最後の大仕事が終わり、領主や此処で知り合った者達に見送られてシズカが引く馬車で街を後にした俺の気持ちは……。


「うぷっ……気持ち悪い飲み過ぎた。」

「お父さん大丈夫?」

「ユウがそこまでする必要は有りませんのに、もう少し考えて行動した方が宜しいですわよ?」

「優君のそういうとこは訓練では変わらなかったようで僕は残念だよ。」


「キュウ?」


優しく俺の背を擦ってくれるシュキはやはり天使だ、お父さんできる娘を持てて幸せです。

癒しはシズカとシュキだね。

あきれ果てた目で俺を見る二人とは大違いだ、仕方ないだろ?兵士処か役人までぞろぞろ来たんだ、日本は断るのが苦手なのです。


「それで遺跡のある山に向かっているようですけど?」

「ワイバーン殺す?」

「今の俺だとワイバーンに殺される自信があるぞ。」

「すぐに分かるよ。」


サークには考えがあるようだ、山に向かう道が二股に別れて最短距離は森を抜ける道みたいだ。


ギャァァギャァァ!!

グルル!!


「俺の本能が森は危険と叫んでるんですけど!。」

「木が空飛んでる。」

「きっとレッドゴングと飛竜が戦ってるんですわ。教会で聞きましたけどあの森は危険度Aランクの魔物が繁殖期に集まる場所で人が森に入らない限りは襲われないようですが…。」


「優君の本能は魔物の声で目覚める寝坊助なんだね。まぁ心配しないで大丈夫だよ。」


サークは怖がるシズカに何かを食べさせると怖がっていたのが嘘のように元気いっぱいで森に突入した。

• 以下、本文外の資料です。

-- ==== Sys2Proof/Machine/Alphabet.lean ====
section
/-! DEFINITION. The combinational parts: ALPHA, the padding character and its count, and the inverse-alphabet classifier
INV (40_alphabet_padding.md R51 to R57). -/

namespace Sys2Proof.Machine

open Sys2Proof

/-- ALPHA(i): the i-th entry of the alphabet table (R51). -/
def alpha (i : Sextet) : Byte := romRead i

/-- PAD: the padding character `=` (R53). -/
def padChar : Byte := 0x3D#8

/-- PADS(f) = 3 - f, the pads of a final group of f = 1 or 2 bytes; none at f = 0 (R57). -/
def pads (f : Fin 3) : Nat := if f = 0 then 0 else 3 - f.val

/-- The three results of INV (R54). -/
inductive CharClass where
  /-- One of the 64 alphabet characters, with the sextet it stands for. -/
  | valid (v : Sextet)
  /-- The padding character. -/
  | pad
  /-- One of the other 191 codes. -/
  | invalid
  deriving DecidableEq, Repr

/-- INV(c): the class of an 8-bit character code (R54). The decoder reads no table (20_memory.md R26). -/
def inv (c : Byte) : CharClass :=
  if c = 0x3D#8 then .pad
  else if c = 0x2B#8 then .valid 62#6
  else if c = 0x2F#8 then .valid 63#6
  else if 0x30#8 ≤ c ∧ c ≤ 0x39#8 then .valid ((c - 0x30#8 + 52#8).setWidth 6)
  else if 0x41#8 ≤ c ∧ c ≤ 0x5A#8 then .valid ((c - 0x41#8).setWidth 6)
  else if 0x61#8 ≤ c ∧ c ≤ 0x7A#8 then .valid ((c - 0x61#8 + 26#8).setWidth 6)
  else .invalid

end Sys2Proof.Machine
end

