-- ==== Sys2Proof/Machine/Port.lean ====
section
/-! DEFINITION. The command port: what the block does with the next thing the host issued (00_scope.md R6, 20_memory.md R35).
This takes the place of an instruction fetch, which B64CORE has not (10_state.md R23, 20_memory.md R39). -/

namespace Sys2Proof.Machine

open Sys2Proof

/-- What one step takes from the port. -/
inductive Taken where
  /-- Nothing is issued: an idle step, which changes nothing (60_exceptions.md R94). -/
  | idle
  /-- RST was applied; the state after it. -/
  | wasReset (s : State)
  /-- A command, with the state it runs in: the event is off the port, nothing else has changed. -/
  | command (i : Instr) (s : State)
  /-- A reserved word (30_encoding.md R46). -/
  | reserved (w : CmdWord)

/-- Take the next event from the port, in issue order. -/
def takeEvent (s : State) : Taken :=
  match s.port with
  | [] => .idle
  | .rst :: rest => .wasReset (applyRst { s with port := rest })
  | .cmd w :: rest =>
    match decode w with
    | .ok i => .command i { s with port := rest }
    | .error (.reserved w') => .reserved w'

/-- The host issues one more event, after those already issued. -/
def issue (e : PortEvent) (s : State) : State := { s with port := s.port ++ [e] }

/-- Put a command word where the next step takes it from. The port has 12 wires (R41). -/
def placeWord (w : Nat) (s : State) : State := { s with port := .cmd (BitVec.ofNat 12 w) :: s.port }

end Sys2Proof.Machine
end

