-- ==== Sys2Proof/Machine/Step.lean ====
section
/-! DEFINITION. One step: take the next event from the port and run it (00_scope.md R6). -/

namespace Sys2Proof.Machine

open Sys2Proof

/-- One step of the machine. -/
def step (s : State) : Host.Outcome State Fault Refusal :=
  match takeEvent s with
  | .idle => .next s
  | .wasReset t => .next t
  | .command i t => exec i t
  | .reserved w => .refused (.reservedOp w)

/-- s with the instruction whose bits are w at the head of the port, so that the next step takes it (log entry 1). -/
def State.withFetchWord (s : State) (_nbits w : Nat) : State := placeWord w s

end Sys2Proof.Machine
end

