theorem lnPat_faithful {y : ℚ} (h1 : 1 < y) (hbig : Real.log y < 1000) :
    Faithful (Real.log y) (pat (lnPat y)) ∧ lnPat y ≤ maxPat := by
  obtain ⟨f1, f2, f3⟩ := lnFloor_spec h1.le
  have hy : 0 < y := zero_lt_one.trans h1
  have hyR : (0 : ℝ) < y := by exact_mod_cast hy
  set p := lnFloor y with hp
  have hm := uval_small f1
  have gpos : uval p < uval (p + 1) := uval_strictMono (Nat.lt_succ_self p)
  have gap := uval_gap p
  have n0 := uval_nonneg p
  have up : Real.log y < uval (p + 1) := by
    rcases f3 with h | h
    · exact hbig.trans (by exact_mod_cast h)
    · rw [Real.log_lt_iff_lt_exp hyR]
      exact lt_of_lt_of_le (by exact_mod_cast h) (expLo_le (uval_nonneg _))
  have low := le_log n0 (by linarith) hy f2
  unfold lnPat
  rw [← hp]
  have hpos : (0 : ℝ) < Real.log y := Real.log_pos (by exact_mod_cast h1)
  by_cases hc : uval (p + 1) ≤ 1000 ∧ expLo ((uval p + uval (p + 1)) / 2) ≤ y
  · rw [if_pos hc]
    refine ⟨faithful_ceil hm ?_ up.le, hm⟩
    have hl := le_log (by linarith : 0 ≤ (uval p + uval (p + 1)) / 2) (by linarith) hy hc.2
    have : uval p < (uval p + uval (p + 1)) / 2 - (uval p + uval (p + 1)) / 2 / 2 ^ 96 := by
      have e : (uval p + uval (p + 1)) / 2 / 2 ^ 96 ≤ uval (p + 1) / 2 ^ 96 := by gcongr; linarith
      have e2 : uval (p + 1) / 2 ^ 96 ≤ 2 ^ 53 * (uval (p + 1) - uval p) / 2 ^ 96 := by gcongr
      have e3 : 2 ^ 53 * (uval (p + 1) - uval p) / 2 ^ 96 = (uval (p + 1) - uval p) / 2 ^ 43 := by ring
      have e4 : (uval (p + 1) - uval p) / 2 ^ 43 < (uval (p + 1) - uval p) / 2 := by
        apply div_lt_div_of_pos_left <;> [linarith; norm_num; norm_num]
      linarith
    exact lt_of_lt_of_le (by exact_mod_cast this) hl
  · rw [if_neg hc]
    refine ⟨?_, by omega⟩
    by_cases hge : (uval p : ℝ) ≤ Real.log y
    · exact faithful_floor (by omega) hge up
    · have hp0 : p ≠ 0 := by
        intro h0
        rw [h0, uval_zero] at hge
        push_cast at hge
        exact hge hpos.le
      obtain ⟨k, hk⟩ : ∃ k, p = k + 1 := ⟨p - 1, by omega⟩
      rw [hk] at hge low n0 hm ⊢
      refine faithful_ceil (by omega) ?_ (not_le.mp hge).le
      have gapk := uval_gap k
      have : uval k < uval (k + 1) - uval (k + 1) / 2 ^ 96 := by
        have gk : uval k < uval (k + 1) := uval_strictMono (Nat.lt_succ_self k)
        have e2 : uval (k + 1) / 2 ^ 96 ≤ 2 ^ 53 * (uval (k + 1) - uval k) / 2 ^ 96 := by gcongr
        have e3 : 2 ^ 53 * (uval (k + 1) - uval k) / 2 ^ 96 = (uval (k + 1) - uval k) / 2 ^ 43 := by ring
        have e4 : (uval (k + 1) - uval k) / 2 ^ 43 < uval (k + 1) - uval k :=
          div_lt_self (by linarith) (by norm_num)
        linarith
      exact lt_of_lt_of_le (by exact_mod_cast this) low

/-- The logarithm of a positive finite value is small. -/
theorem log_small {y : ℚ} (h0 : 0 < y) (h : y ≤ 2 ^ 1074) : Real.log y < 1000 := by
  have hy : (0 : ℝ) < y := by exact_mod_cast h0
  have h1 : (y : ℝ) ≤ 2 ^ 1074 := by
    have := (Rat.cast_le (K := ℝ)).mpr h
    rwa [Rat.cast_pow, Rat.cast_ofNat] at this
  have h2 := Real.log_le_log hy h1
  rw [Real.log_pow] at h2
  have h3 := Real.log_two_lt_d9
  push_cast at h2
  linarith
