/-- `UNPKROT` (46_quaternion.md R213, R211, R212): with `rd <= 12`, the three 10-bit fields become components, the fourth
is recovered from the unit norm in the order of `RECOVER_A`, stands in the slot bits [31:30] select, and all four are
divided by the norm; the rule's two examples. No word decodes to the command with `rd > 12`; exec of it raises
`IllegalCommand` (the model's choice, assumption 14). -/
def Obligations.UnpkrotQuaternion : Prop :=
  ∀ (rd ra : VReg) (s : State),
    (rd.val ≤ 12 → ∃ t, exec (.unpkrot rd ra) s = .next t ∧
      WroteV [rd, VReg.plus rd 1, VReg.plus rd 2, VReg.plus rd 3] s t ∧
      let w := s.v[ra].toNat % 2 ^ 32
      let comp := fun f : Nat => F64.mul (F64.sub (F64.div (F64.ofNat f) F64.K1023) F64.HALF) F64.SQRT2
      let s0 := comp (w / 2 ^ 20 % 2 ^ 10)
      let s1 := comp (w / 2 ^ 10 % 2 ^ 10)
      let s2 := comp (w % 2 ^ 10)
      let m := F64.sqrt (F64.clamp0 (F64.sub (F64.sub (F64.sub F64.ONE (F64.mul s0 s0)) (F64.mul s1 s1)) (F64.mul s2 s2)))
      let sel := w / 2 ^ 30
      let q0 := if sel = 0 then m else s0
      let q1 := if sel = 0 then s0 else if sel = 1 then m else s1
      let q2 := if sel = 0 then s1 else if sel = 1 then s1 else if sel = 2 then m else s2
      let q3 := if sel = 3 then m else s2
      let n := F64.sqrt (F64.add (F64.add (F64.add (F64.mul q0 q0) (F64.mul q1 q1)) (F64.mul q2 q2)) (F64.mul q3 q3))
      t.v[rd] = F64.canon (F64.div q0 n) ∧ t.v[VReg.plus rd 1] = F64.canon (F64.div q1 n) ∧
      t.v[VReg.plus rd 2] = F64.canon (F64.div q2 n) ∧ t.v[VReg.plus rd 3] = F64.canon (F64.div q3 n) ∧
      (w = 0x1FF7FDFF → t.v[rd] = 0x3FEFFFFE7F3FAEDF#64 ∧ t.v[VReg.plus rd 1] = 0xBF46A647F87D5B1E#64 ∧
        t.v[VReg.plus rd 2] = 0xBF46A647F87D5B1E#64 ∧ t.v[VReg.plus rd 3] = 0xBF46A647F87D5B1E#64) ∧
      (w = 0 → t.v[rd] = 0#64 ∧ t.v[VReg.plus rd 1] = 0xBFE279A74590331C#64 ∧
        t.v[VReg.plus rd 2] = 0xBFE279A74590331C#64 ∧ t.v[VReg.plus rd 3] = 0xBFE279A74590331C#64)) ∧
    (12 < rd.val → ∃ t, exec (.unpkrot rd ra) s = .next t ∧
      Errored false (.illegal (encode (.unpkrot rd ra))) s t)

/-- `QUATST` (46_quaternion.md R214, R211, R212): with `rd <= 12`, a tag below 252 gives the identity; else the three
bytes become components, the fourth is recovered in the order of `RECOVER_S` and stands in slot `tag - 252`, without
renormalisation; the rule's example. No word decodes to the command with `rd > 12`; exec of it raises `IllegalCommand`
(the model's choice, assumption 14). -/
def Obligations.QuatstQuaternion : Prop :=
  ∀ (rd ra : VReg) (s : State),
    (rd.val ≤ 12 → ∃ t, exec (.quatst rd ra) s = .next t ∧
      WroteV [rd, VReg.plus rd 1, VReg.plus rd 2, VReg.plus rd 3] s t ∧
      let w := s.v[ra].toNat % 2 ^ 32
      let tag := w / 2 ^ 24
      let comp := fun b : Nat => F64.div (F64.sub (F64.mul (F64.div (F64.ofNat b) F64.K255) F64.TWO) F64.ONE) F64.SQRT2
      let s0 := comp (w % 2 ^ 8)
      let s1 := comp (w / 2 ^ 8 % 2 ^ 8)
      let s2 := comp (w / 2 ^ 16 % 2 ^ 8)
      let m := F64.sqrt (F64.clamp0 (F64.sub F64.ONE (F64.add (F64.add (F64.mul s0 s0) (F64.mul s1 s1)) (F64.mul s2 s2))))
      (tag < 252 → t.v[rd] = F64.ONE ∧ t.v[VReg.plus rd 1] = 0#64 ∧ t.v[VReg.plus rd 2] = 0#64 ∧
        t.v[VReg.plus rd 3] = 0#64) ∧
      (252 ≤ tag → t.v[rd] = F64.canon (if tag = 252 then m else s0) ∧
        t.v[VReg.plus rd 1] = F64.canon (if tag = 252 then s0 else if tag = 253 then m else s1) ∧
        t.v[VReg.plus rd 2] = F64.canon (if tag = 254 then m else if tag = 255 then s2 else s1) ∧
        t.v[VReg.plus rd 3] = F64.canon (if tag = 255 then m else s2)) ∧
      (w = 0xFD808080 → t.v[rd] = 0x3F66B755BC3B772D#64 ∧ t.v[VReg.plus rd 1] = 0x3FEFFFE7CFAE7B26#64 ∧
        t.v[VReg.plus rd 2] = 0x3F66B755BC3B772D#64 ∧ t.v[VReg.plus rd 3] = 0x3F66B755BC3B772D#64)) ∧
    (12 < rd.val → ∃ t, exec (.quatst rd ra) s = .next t ∧
      Errored false (.illegal (encode (.quatst rd ra))) s t)

/-- The commands that read their V operands as `.u32` cannot tell two states apart that differ only in bits [63:32] of the
V registers: they store the same, write the same results, or fail in the same way (00_scope.md R10, 42_register_memory.md
R160, R166). -/
def Obligations.HighHalvesIgnored : Prop :=
  ∀ (i : Instr) (s : State) (v' : Vector DWord 16), readsLowHalves i = true →
    (∀ j : VReg, v'[j].toNat % 2 ^ 32 = s.v[j].toNat % 2 ^ 32) →
    ∃ t t', exec i s = .next t ∧ exec i { s with v := v' } = .next t' ∧ { t with v := t'.v } = t' ∧
      ((∀ d ∈ dests i, t'.v[d] = t.v[d]) ∨ (t.v = s.v ∧ t'.v = v'))

/-- A move of the sequencer that is clear of the read 10_state.md R23 calls a model fault cannot tell two states apart that
differ only in V registers nothing has written since reset: so the values the model gives those registers at reset (its
own choice, assumption 1) decide nothing in a run of a correct host. -/
def Obligations.UnwrittenNotObserved : Prop :=
  ∀ (s : State) (v' : Vector DWord 16), s.turns = [] → SafeStep s →
    (∀ j : VReg, s.vWritten[j] = true → v'[j] = s.v[j]) →
    ∃ t v'', step s = .next t ∧ step { s with v := v' } = .next { t with v := v'' } ∧
      ∀ j : VReg, t.vWritten[j] = true → v''[j] = t.v[j]

/-! ## Frame commands -/

/-- `DECCHK` decodes every frame that passes its checks (47_frame_chunked.md R220, R234 to R237). First, in the parser's
own terms: it retires, `OUT_COUNT` becomes the vertex count, only the output region changes, and value `k` of record `i`,
computed from EMEM as it stood before the command, stands narrowed at `OUT_BASE + 56*i + 4*k`. Then R234 spelled out, for
every frame that meets the conditions of R228 to R233: the chunk row `floor(i/256)` and the vertex row `i`, each field at
its own property's offset, in any order and among any extra properties; with the colour bounding box (`colour`) the
channels r, g, b are expanded through it and the alpha channel is not. -/
def Obligations.DecchkWritesRecords : Prop :=
  (∀ (s : State) (p : ChunkPlan), s.mem.wf = true → validateChunked s = .ok p →
    ∃ t, exec .decchk s = .next t ∧ Retired s t ∧ SameVBut [] s t ∧ t.outCount.toNat = p.vn ∧
      SameMemBut (s.outBase.toNat, 56 * p.vn) s t ∧
      ∀ i, i < p.vn → (chunkRecord p s.mem i).length = 14 ∧
        ∀ k x, (chunkRecord p s.mem i)[k]? = some x → t.mem.word (s.outBase.toNat + 56 * i + 4 * k) = narrow x) ∧
  ∀ (s : State) (c v : Nat) (colour : Bool), s.mem.wf = true → Desc.Frame s c v → (colour = true ↔ Desc.Has s c 13) →
    ∃ t, exec .decchk s = .next t ∧ Retired s t ∧ SameVBut [] s t ∧ t.outCount.toNat = Desc.count s v ∧
      SameMemBut (s.outBase.toNat, 56 * Desc.count s v) s t ∧
      ∀ (i : Nat) (g : Nat → DWord) (h : Nat → Nat), i < Desc.count s v →
        (∀ p, p < Desc.nprop s c → 1 ≤ Desc.field s c p → Desc.field s c p ≤ 18 →
          g (Desc.field s c p) = widen (s.mem.word (Desc.row s c (i / 256) + Desc.offset s c p))) →
        (∀ p, p < Desc.nprop s v → 32 ≤ Desc.field s v p → Desc.field s v p ≤ 35 →
          h (Desc.field s v p) = s.mem.readLE (Desc.row s v i + Desc.offset s v p) 4) →
        let pos := unpack111011 (h 32)
        let rot := unpackRotation (h 33)
        let sca := unpack111011 (h 34)
        let col := unpack8888 (h 35)
        let chan := fun x lo hi => shDc (if colour then dequant x (g lo) (g hi) else x)
        ∀ k x, [dequant pos.1 (g 1) (g 2), dequant pos.2.1 (g 3) (g 4), dequant pos.2.2 (g 5) (g 6),
            chan col.1 13 14, chan col.2.1 15 16, chan col.2.2.1 17 18, logitOpacity col.2.2.2,
            dequant sca.1 (g 7) (g 8), dequant sca.2.1 (g 9) (g 10), dequant sca.2.2 (g 11) (g 12),
            rot.1, rot.2.1, rot.2.2.1, rot.2.2.2][k]? = some x →
          t.mem.word (s.outBase.toNat + 56 * i + 4 * k) = narrow x

/-- What the checks of `DECCHK` guarantee (47_frame_chunked.md R228, R231 to R233, R235): registers aligned, the input, the
header and the output inside EMEM, the output clear of the input and of the descriptor, every chunk row and vertex row that
is read inside the input, every field that is read inside its row; so no read of the decode phase fails. -/
def Obligations.DecchkPlanIsSafe : Prop :=
  ∀ (s : State) (p : ChunkPlan), validateChunked s = .ok p →
    s.descBase.toNat % 4 = 0 ∧ s.outBase.toNat % 4 = 0 ∧ s.descBase.toNat + 8 ≤ Config.ememBytes ∧
    s.inBase.toNat + s.inLen.toNat ≤ Config.ememBytes ∧ s.outBase.toNat + 56 * p.vn ≤ Config.ememBytes ∧
    (0 < p.vn → s.outBase.toNat + 56 * p.vn ≤ s.inBase.toNat ∨ s.inBase.toNat + s.inLen.toNat ≤ s.outBase.toNat) ∧
    (0 < p.vn → s.outBase.toNat + 56 * p.vn ≤ s.descBase.toNat ∨ Desc.addr s (Desc.nelem s) ≤ s.outBase.toNat) ∧
    (∀ i, i < p.vn →
      s.inBase.toNat ≤ p.chunkBase ∧
      p.chunkBase + (i / 256 + 1) * p.chunkStride ≤ s.inBase.toNat + s.inLen.toNat ∧
      s.inBase.toNat ≤ p.vertexBase ∧ p.vertexBase + (i + 1) * p.vertexStride ≤ s.inBase.toNat + s.inLen.toNat) ∧
    (∀ f, 1 ≤ f → f ≤ (if p.hasColor then 18 else 12) → fieldOffset p.cf f + 4 ≤ p.chunkStride) ∧
    ∀ f, 32 ≤ f → f ≤ 35 → fieldOffset p.vf f + 4 ≤ p.vertexStride

/-- The checks of `DECCHK`, in order (47_frame_chunked.md R228 to R233), each clause the first failing check with every
earlier one passed: the command fails as 60_exceptions.md R303 says, with `OUT_COUNT` 0 and nothing written. Registers and
header (R228); the descriptor walk (R229: a word beyond EMEM, a list property, an unknown type); the schema (R230:
reasons 3 to 10); truncation (R231); chunk range (R232); output region (R233). And a frame on which no check fails meets
all the conditions. `Desc` (Sys2Proof/Descriptor.lean) reads the descriptor off EMEM word by word. -/
def Obligations.DecchkChecks : Prop :=
  (∀ (s : State) (e : NceError), validateChunked s = .error e →
    ∃ t, exec .decchk s = .next t ∧ Errored true e s t) ∧
  (∀ (s : State) (p : ChunkPlan), validateChunked s = .ok p → ∃ c v, Desc.Frame s c v) ∧
  ∀ s : State,
    let d := s.descBase.toNat
    let hdr := s.mem.readLE d 4
    let fails := fun e => validateChunked s = .error e
    -- R228
    (d % 4 ≠ 0 → fails (.alignment 0x048)) ∧
    (d % 4 = 0 → s.outBase.toNat % 4 ≠ 0 → fails (.alignment 0x04C)) ∧
    (d % 4 = 0 → s.outBase.toNat % 4 = 0 → Config.ememBytes < s.inBase.toNat + s.inLen.toNat → fails (.io 1)) ∧
    (d % 4 = 0 → s.outBase.toNat % 4 = 0 → s.inBase.toNat + s.inLen.toNat ≤ Config.ememBytes →
      (Config.ememBytes < d + 4 → fails (.io 1)) ∧
      (d + 4 ≤ Config.ememBytes →
        (hdr % 2 ^ 8 ≠ 1 ∨ hdr / 2 ^ 8 % 2 ^ 8 ≠ 1 ∨ hdr / 2 ^ 16 % 2 ^ 8 ≠ 0 → fails (.format hdr)) ∧
        (hdr % 2 ^ 24 = 0x000101 → Config.ememBytes < d + 8 → fails (.io 1)))) ∧
    -- R229
    (∀ e, e < Desc.nelem s → Desc.Reached s e →
      (Config.ememBytes < Desc.addr s e + 8 → fails (.io 1)) ∧
      (Desc.addr s e + 8 ≤ Config.ememBytes → ∀ p, p < Desc.nprop s e → (∀ q, q < p → Desc.PropOk s e q) →
        (Desc.propAddr s e p ≤ Config.ememBytes → Config.ememBytes < Desc.propAddr s e p + 4 → fails (.io 1)) ∧
        (Desc.propAddr s e p + 4 ≤ Config.ememBytes →
          (Desc.list s e p = 1 → fails (.schema 1 (p % 256) e)) ∧
          (Desc.list s e p = 0 → Desc.type s e p < 1 ∨ 8 < Desc.type s e p → fails (.schema 2 (p % 256) e))))) ∧
    -- R230
    (Desc.Reached s (Desc.nelem s) →
      ((∀ e, e < Desc.nelem s → Desc.kind s e ≠ 1) → fails (.schema 3 0 0xFFFF)) ∧
      (∀ e, Desc.Second s 1 e → fails (.schema 4 0 e)) ∧
      ∀ c, Desc.Only s 1 c →
        ((∀ e, e < Desc.nelem s → Desc.kind s e ≠ 2) → fails (.schema 5 0 0xFFFF)) ∧
        (∀ e, Desc.Second s 2 e → fails (.schema 6 0 e)) ∧
        ∀ v, Desc.Only s 2 v →
          (∀ p, p < Desc.nprop s c → Desc.Again s c 1 18 p → (∀ q, q < p → ¬ Desc.Again s c 1 18 q) →
            fails (.schema 7 (Desc.field s c p) c)) ∧
          (Desc.NoneAgain s c 1 18 →
            (∀ f, 1 ≤ f → f ≤ 12 → Desc.AllTyped s c 1 f 7 →
              (¬ Desc.Has s c f → fails (.schema 8 f c)) ∧
              (Desc.Has s c f → ¬ Desc.HasTyped s c f 7 → fails (.schema 9 f c))) ∧
            (Desc.AllTyped s c 1 13 7 →
              (∀ f, 13 ≤ f → f ≤ 18 → ¬ Desc.Has s c f → Desc.AllHad s c 13 f →
                (∃ g, 13 ≤ g ∧ g ≤ 18 ∧ Desc.Has s c g) → fails (.schema 10 f c)) ∧
              (∀ f, 13 ≤ f → f ≤ 18 → Desc.AllHad s c 13 19 → Desc.AllTyped s c 13 f 7 → ¬ Desc.HasTyped s c f 7 →
                fails (.schema 9 f c)))) ∧
          (Desc.ChunkOk s c →
            (∀ p, p < Desc.nprop s v → Desc.Again s v 32 35 p → (∀ q, q < p → ¬ Desc.Again s v 32 35 q) →
              fails (.schema 7 (Desc.field s v p) v)) ∧
            (Desc.NoneAgain s v 32 35 → ∀ f, 32 ≤ f → f ≤ 35 → Desc.AllTyped s v 32 f 6 →
              (¬ Desc.Has s v f → fails (.schema 8 f v)) ∧
              (Desc.Has s v f → ¬ Desc.HasTyped s v f 6 → fails (.schema 9 f v))))) ∧
    ∀ c v, Desc.SchemaOk s c v →
      -- R231
      (s.inLen.toNat < Desc.dataEnd s c → (v < c → Desc.dataEnd s v ≤ s.inLen.toNat) → fails (.truncated c)) ∧
      (s.inLen.toNat < Desc.dataEnd s v → (c < v → Desc.dataEnd s c ≤ s.inLen.toNat) → fails (.truncated v)) ∧
      (Desc.dataEnd s c ≤ s.inLen.toNat → Desc.dataEnd s v ≤ s.inLen.toNat →
        -- R232
        (256 * Desc.count s c < Desc.count s v → fails (.range (256 * Desc.count s c))) ∧
        -- R233
        (Desc.count s v ≤ 256 * Desc.count s c →
          (Config.ememBytes < s.outBase.toNat + 56 * Desc.count s v → fails (.io 1)) ∧
          (s.outBase.toNat + 56 * Desc.count s v ≤ Config.ememBytes → 0 < Desc.count s v →
            ¬ Desc.OutClear s v s.inBase.toNat s.inLen.toNat ∨
              ¬ Desc.OutClear s v s.descBase.toNat (Desc.addr s (Desc.nelem s) - s.descBase.toNat) → fails (.io 2))))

森の中は薄暗く地鳴りと凶暴な叫び声が響き渡っている。


「なにやら違和感だらけの森ですわね?」

「ドラゴンでる?」

「?!、今あっちでドバッと何か飛び散ったぞ!?大丈夫なのか!!」


「大丈夫さ、………馬車を降りなければね。」


そう言ってサークがどこからか取り出した骨付き肉を空高く投げると驚異的な光景がみえた。


パシ!

「キキ!」

バグ!

「シュシュ!」

ガシ!

「ガー!!」

ガツ!!

「グルル!!」



猿⇒大蛇⇒ワイバーン⇒ドラゴンと食物連鎖を目撃して口をあんぐりと空けているしかない衝撃的を受けた。


絶対降りないぞ !!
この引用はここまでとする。